All chemicals were purchased from Sigma-Aldrich (St. Louis, MO, USA). All kits were procured from the local suppliers representing the multi-national chemical companies, as indicated in the text.

Subjects

Thirty subjects diagnosed with thyroid carcinoma were included in this study and advised to undergo thyroidectomy at the Punjab Institute of Nuclear Medicines (PINUM) in Faisalabad, Pakistan. Thirty healthy subjects (age-, genetic background-, and sex-matched) related to the patients were considered as control subjects. Informed consent was obtained from all the subjects in this study. This work was performed according to standard ethical guidelines of local authorities.

Sample Collection

A total of 60 blood samples were collected aseptically from patients (n=30) and controls (n=30) into 4 ml vacutainers with and without K2-EDTA from the antecubital vein of each participant diagnosed for thyroid cancer. Blood samples were processed for plasma and serum. Analysis of all samples was performed in triplicate for different variables in GCUF laboratory. A physician regularly conducted the physical examination of all participants on this study. Blood pressure of all participants was measured by using sphygmomanometer and readings were recorded as systolic and diastolic pressure. The range of body mass index (BMI) was 24.83 ± 0.53 for control subjects; thyroid carcinoma patients had BMI range of 26.14 ±2.53, which was not significantly different.

Serum Biochemistry

Hemoglobin concentration (Hb; g/dL) was determined by cyanmethemoglobin method. The absorbance was measured at 540 nm on a spectrophotometer BENJAMIN, 1978 Commercially available Fluitest Glu Biocon kit (Lot# H265) was used for testing glucose levels via a spectrophotometer (Screen Master #35510). Glycosylated hemoglobin (HB; HbA1c; %) was determined using the boronate affinity chromatography for GlycosalTM test to assess the quantity of glycosylated hemoglobin fragments from that of non-glycosylated fragments. The % HbA1c for the samples was obtained from an algorithm measuring both fragments.

The erythrocyte sedimentation rate (ESR; mm/h) was determined by Westergren method Benjamin, 1978. Total homocysteine (tHcy) was determined by the application of homocysteine microtiter plate assay in sera of normal subjects and of patients. Total oxidant status (TOS; µmol H2O2 equiv/L) was measured using an automated colorimetric method Karbownik and Lewinski, 2003Finkel, 2003. Total antioxidant response (TAR) or total antioxidant status (TAS; mmol trolox Equiv./L) was determined using an automated calorimetric method Erel, 2005. Malondialdehyde (MDA; µmol/L) was determined using laboratory kit and spectrophotometer (UV/VIS) Fujita, 2002.

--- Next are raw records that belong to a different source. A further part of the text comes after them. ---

-- ==== Sys2Proof/Decode.lean ====
section
/-! DEFINITION. Decoding and encoding of command words (30_encoding.md R100 to R107), the command errors
(60_exceptions.md R221), the pseudo-instructions (R109) and the assembler text (R108). -/

namespace Sys2Proof

/-- The command errors (R221). The decoder rejects a word by the first two; the other three are raised by
a command's own checks (R105). -/
inductive CmdError where
  /-- Code 1: the opcode is not in R104's table. -/
  | illegalOpcode
  /-- Code 2: a reserved or unused field is not zero, a point base is out of range, or MS or S is set where it may not be. -/
  | illegalOperand
  /-- Code 3: the slot the command uses is not valid. -/
  | modInvalid
  /-- Code 4: the modulus given to MODSET is 0. -/
  | divZero
  /-- Code 5: the modulus of a Montgomery command is even. -/
  | badMod
deriving DecidableEq, Repr

/-- The code written to STATUS.ERRCODE (R221). -/
def CmdError.code : CmdError → BitVec 4
  | .illegalOpcode => 1#4
  | .illegalOperand => 2#4
  | .modInvalid => 3#4
  | .divZero => 4#4
  | .badMod => 5#4

/-! ### The fields of format C (R100) -/

def fieldOpc (c : Word) : BitVec 8 := c.extractLsb' 24 8
def fieldMs (c : Word) : Bool := c.getLsbD 23
def fieldS (c : Word) : Bool := c.getLsbD 22
def fieldRsv1 (c : Word) : BitVec 6 := c.extractLsb' 16 6
def fieldRd (c : Word) : Reg := (c.extractLsb' 12 4).toFin
def fieldRa (c : Word) : Reg := (c.extractLsb' 8 4).toFin
def fieldRb (c : Word) : Reg := (c.extractLsb' 4 4).toFin
def fieldRsv0 (c : Word) : BitVec 4 := c.extractLsb' 0 4

/-- `ms = 0` is slot P, `ms = 1` slot N (R102). -/
def slotOfBit (b : Bool) : Slot := if b then .n else .p

/-- The bit that names a slot (R102). -/
def Slot.bit : Slot → Bool
  | .p => false
  | .n => true

/-- The class an opcode gives an operand field (R101). -/
inductive FieldClass where
  | unused
  | reg
  | abase
  | jbase
deriving DecidableEq, Repr

/-- Which register numbers a class admits (R101). -/
def FieldClass.admits : FieldClass → Reg → Bool
  | .unused, f => decide (f.val = 0)
  | .reg, _ => true
  | .abase, f => f.affineBase
  | .jbase, f => f.jacobianBase

/-- One row of R104's table applied to a word: the checks of R105 that end in ILLEGAL_OPERAND, in R105's order. -/
def checked (c : Word) (rd ra rb : FieldClass) (msAllowed sAllowed : Bool) (i : Instr) : Except CmdError Instr :=
  if fieldRsv1 c ≠ 0#6 ∨ fieldRsv0 c ≠ 0#4 then .error .illegalOperand
  else if !(rd.admits (fieldRd c) && ra.admits (fieldRa c) && rb.admits (fieldRb c)) then .error .illegalOperand
  else if fieldMs c && !msAllowed then .error .illegalOperand
  else if fieldS c && !sAllowed then .error .illegalOperand
  else .ok i

/-- The decoder, total on words (R105, R106): the rows of R104, and ILLEGAL_OPCODE for every other opcode. -/
def decode (c : Word) : Except CmdError Instr :=
  let ms := slotOfBit (fieldMs c)
  let rd := fieldRd c
  let ra := fieldRa c
  let rb := fieldRb c
  match (fieldOpc c).toNat with
  | 0x00 => checked c .unused .unused .unused false false .nop
  | 0x01 => checked c .reg .reg .unused false false (.mov rd ra)
  | 0x02 => checked c .unused .reg .reg false false (.cmp ra rb)
  | 0x08 => checked c .unused .reg .unused true false (.modset ms ra)
  | 0x09 => checked c .unused .reg .unused false false (.seta ra)
  | 0x10 => checked c .reg .reg .reg true false (.modadd ms rd ra rb)
  | 0x11 => checked c .reg .reg .reg true false (.modsub ms rd ra rb)
  | 0x12 => checked c .reg .reg .reg true false (.modmul ms rd ra rb)
  | 0x13 => checked c .reg .reg .reg true true (.modred ms (fieldS c) rd ra rb)
  | 0x14 => checked c .reg .reg .unused true false (.modinv ms rd ra)
  | 0x18 => checked c .reg .reg .reg true false (.montmul ms rd ra rb)
  | 0x19 => checked c .reg .reg .unused true false (.tomont ms rd ra)
  | 0x1A => checked c .reg .reg .unused true false (.frommont ms rd ra)
  | 0x20 => checked c .abase .abase .abase false false (.padda rd ra rb)
  | 0x21 => checked c .abase .abase .unused false false (.pdbla rd ra)
  | 0x22 => checked c .abase .reg .abase false false (.pmula rd ra rb)
  | 0x28 => checked c .jbase .jbase .jbase false false (.paddj rd ra rb)
  | 0x29 => checked c .jbase .jbase .unused false false (.pdblj rd ra)
  | 0x2A => checked c .jbase .reg .jbase false false (.pmulj rd ra rb)
  | 0x30 => checked c .jbase .abase .unused false false (.a2j rd ra)
  | 0x31 => checked c .abase .jbase .unused false false (.j2a rd ra)
  | _ => .error .illegalOpcode

/-- The word of an instruction whose `nbits` bits are `w`, the bits above being 0: a command is one word,
written to CMD as it stands, so no byte order enters (R100, R107). -/
def tableWord (nbits w : Nat) : Word := BitVec.ofNat 32 (w % 2 ^ min nbits 32)

/-- What the decoder reads from a row's word (none where it refuses). -/
def decodeTableWord (nbits w : Nat) : Option Instr :=
  match decode (tableWord nbits w) with
  | .ok i => some i
  | .error _ => none

/-! ### The encoder -/

/-- A field of a word: `b` with its bit 0 at bit `lo`, zeros around it (R11). -/
def place {n : Nat} (lo : Nat) (b : BitVec n) : Word := b.setWidth 32 <<< lo

/-- A command word `{OPC, MS, S, RSV1, RD, RA, RB, RSV0}` with its reserved fields 0 (R100). -/
def pack (opc : BitVec 8) (ms s : Bool) (rd ra rb : Reg) : Word :=
  place 24 opc ||| place 23 (BitVec.ofBool ms) ||| place 22 (BitVec.ofBool s) ||| place 12 (BitVec.ofNat 4 rd.val)
    ||| place 8 (BitVec.ofNat 4 ra.val) ||| place 4 (BitVec.ofNat 4 rb.val)

/-- The word of a command (R104): unused fields are 0. -/
def encode : Instr → Word
  | .nop => pack 0x00 false false 0 0 0
  | .mov rd ra => pack 0x01 false false rd ra 0
  | .cmp ra rb => pack 0x02 false false 0 ra rb
  | .modset ms ra => pack 0x08 ms.bit false 0 ra 0
  | .seta ra => pack 0x09 false false 0 ra 0
  | .modadd ms rd ra rb => pack 0x10 ms.bit false rd ra rb
  | .modsub ms rd ra rb => pack 0x11 ms.bit false rd ra rb
  | .modmul ms rd ra rb => pack 0x12 ms.bit false rd ra rb
  | .modred ms neg rd ra rb => pack 0x13 ms.bit neg rd ra rb
  | .modinv ms rd ra => pack 0x14 ms.bit false rd ra 0
  | .montmul ms rd ra rb => pack 0x18 ms.bit false rd ra rb
  | .tomont ms rd ra => pack 0x19 ms.bit false rd ra 0
  | .frommont ms rd ra => pack 0x1A ms.bit false rd ra 0
  | .padda rd ra rb => pack 0x20 false false rd ra rb
  | .pdbla rd ra => pack 0x21 false false rd ra 0
  | .pmula rd ra rb => pack 0x22 false false rd ra rb
  | .paddj rd ra rb => pack 0x28 false false rd ra rb
  | .pdblj rd ra => pack 0x29 false false rd ra 0
  | .pmulj rd ra rb => pack 0x2A false false rd ra rb
  | .a2j rd ra => pack 0x30 false false rd ra 0
  | .j2a rd ra => pack 0x31 false false rd ra 0

/-! ### Pseudo-instructions (R109): each expands to exactly one command -/

def pseudoModsqr (ms : Slot) (rd ra : Reg) : Instr := .modmul ms rd ra ra
def pseudoMontsqr (ms : Slot) (rd ra : Reg) : Instr := .montmul ms rd ra ra
/-- The host has written 0 to `rz`. -/
def pseudoModneg (ms : Slot) (rd ra rz : Reg) : Instr := .modsub ms rd rz ra
/-- The host has written 0 to `rz`. -/
def pseudoModrdc (ms : Slot) (rd ra rz : Reg) : Instr := .modadd ms rd ra rz

/-! ### Assembler text (R108) -/

def asmReg (r : Reg) : String := "r" ++ toString r.val
def asmSlot : Slot → String
  | .p => ".p"
  | .n => ".n"
def asm2 (m : String) (a b : Reg) : String := m ++ " " ++ asmReg a ++ ", " ++ asmReg b
def asm3 (m : String) (a b c : Reg) : String := asm2 m a b ++ ", " ++ asmReg c

/-- The text of a command, operands in the order `rd, ra, rb` with unused fields omitted (R108). -/
def Instr.asm : Instr → String
  | .nop => "NOP"
  | .mov rd ra => asm2 "MOV" rd ra
  | .cmp ra rb => asm2 "CMP" ra rb
  | .modset ms ra => "MODSET" ++ asmSlot ms ++ " " ++ asmReg ra
  | .seta ra => "SETA " ++ asmReg ra
  | .modadd ms rd ra rb => asm3 ("MODADD" ++ asmSlot ms) rd ra rb
  | .modsub ms rd ra rb => asm3 ("MODSUB" ++ asmSlot ms) rd ra rb
  | .modmul ms rd ra rb => asm3 ("MODMUL" ++ asmSlot ms) rd ra rb
  | .modred ms neg rd ra rb => asm3 ("MODRED" ++ asmSlot ms ++ (if neg then ".neg" else "")) rd ra rb
  | .modinv ms rd ra => asm2 ("MODINV" ++ asmSlot ms) rd ra
  | .montmul ms rd ra rb => asm3 ("MONTMUL" ++ asmSlot ms) rd ra rb
  | .tomont ms rd ra => asm2 ("TOMONT" ++ asmSlot ms) rd ra
  | .frommont ms rd ra => asm2 ("FROMMONT" ++ asmSlot ms) rd ra
  | .padda rd ra rb => asm3 "PADDA" rd ra rb
  | .pdbla rd ra => asm2 "PDBLA" rd ra
  | .pmula rd ra rb => asm3 "PMULA" rd ra rb
  | .paddj rd ra rb => asm3 "PADDJ" rd ra rb
  | .pdblj rd ra => asm2 "PDBLJ" rd ra
  | .pmulj rd ra rb => asm3 "PMULJ" rd ra rb
  | .a2j rd ra => asm2 "A2J" rd ra
  | .j2a rd ra => asm2 "J2A" rd ra

end Sys2Proof
end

DNA damage was measured using 8-hydroxy-deoxy guanosine enzyme immunoassay (EIA) kit as described earlier Jackson and Loeb, 2001. Triiodothyronine (T3; ng/ml) was determined using T3 EIA kit (BioCheck Inc., South San Francisco, CA, USA; cat. # BC-1005). For the measurement of total thyroxin (T4) concentration, EIA kit (BioCheck) was used. Total thyroid stimulating hormone (TSH) was assessed using EIA kit (BioCheck) as previously done Fujita, 2002. Estrogen (estradiol, E2) was determined by using EIA kit as well Sadani, 1996. Aspartate aminotransferase (AST) and alanine aminotransaminase (ALT) were determined by Reitman–Frankel colorimetric method by using a commercial kit (Crescent Diagnostics; cat. #CZ902C). Triiodothyronine was quantitatively determined by the T3 EIA kit (BioCheck). The overall T4, TSH and E2 concentrations were quantified, as aforementioned, by their respective EIA kits (BioCheck).

Statistical Analysis

From the data, mean ± SD were calculated. To calculate the differences between normal (control subjects) and thyroid carcinoma patients, data were analyzed by three-way analysis of variance Steel, 1997. In case of significant differences, Duncan Multiple Range Test (DMRT) was applied Duncan, 1955. GraphPad Prism Software (San Diego, CA, USA) was used to calculate statistical significance of the results.

Results

Mean ± SD of the age (in years) of the patients (39.9±4.52) and control subjects (38.36±5.4) were not significantly different. The median age at the time of diagnosis was 45 to 50 years.

Anthropometry

Analysis of various anthropometric parameters of controls and thyroid cancer patients was done. One-way analysis of variance (ANOVA) calculation suggested that BMI was significantly higher (P0.0008) in patients compared to that of normal subjects. Hemoglobin was not significantly (P=0.3891) different between diseased and normal subjects, i.e. Hb levels were within normal range for both. However, in the case of ESR, it was significantly higher (P=0.0188) in diseased cases than in normal subjects ( Table 1 ).

Table 1.

Serum Biochemical Parameters

All risk factors of thyroid carcinoma were significantly higher in diseased subjects. In contrast, glycosylated Hb was non-significantly (p=0.0914) higher in patients. Diseased subjects had relatively higher values of ALT, AST and TSH (p0.0001) than those of normal subjects. T4 and T3 were considered not significantly different in subjects versus controls (p=0.426 and p=0.3280, respectively, for T4 and T3). Diseased subjects had showed significantly higher values of estradiol, homocysteine and TOS (p0.0001) than those of their respective normal subjects.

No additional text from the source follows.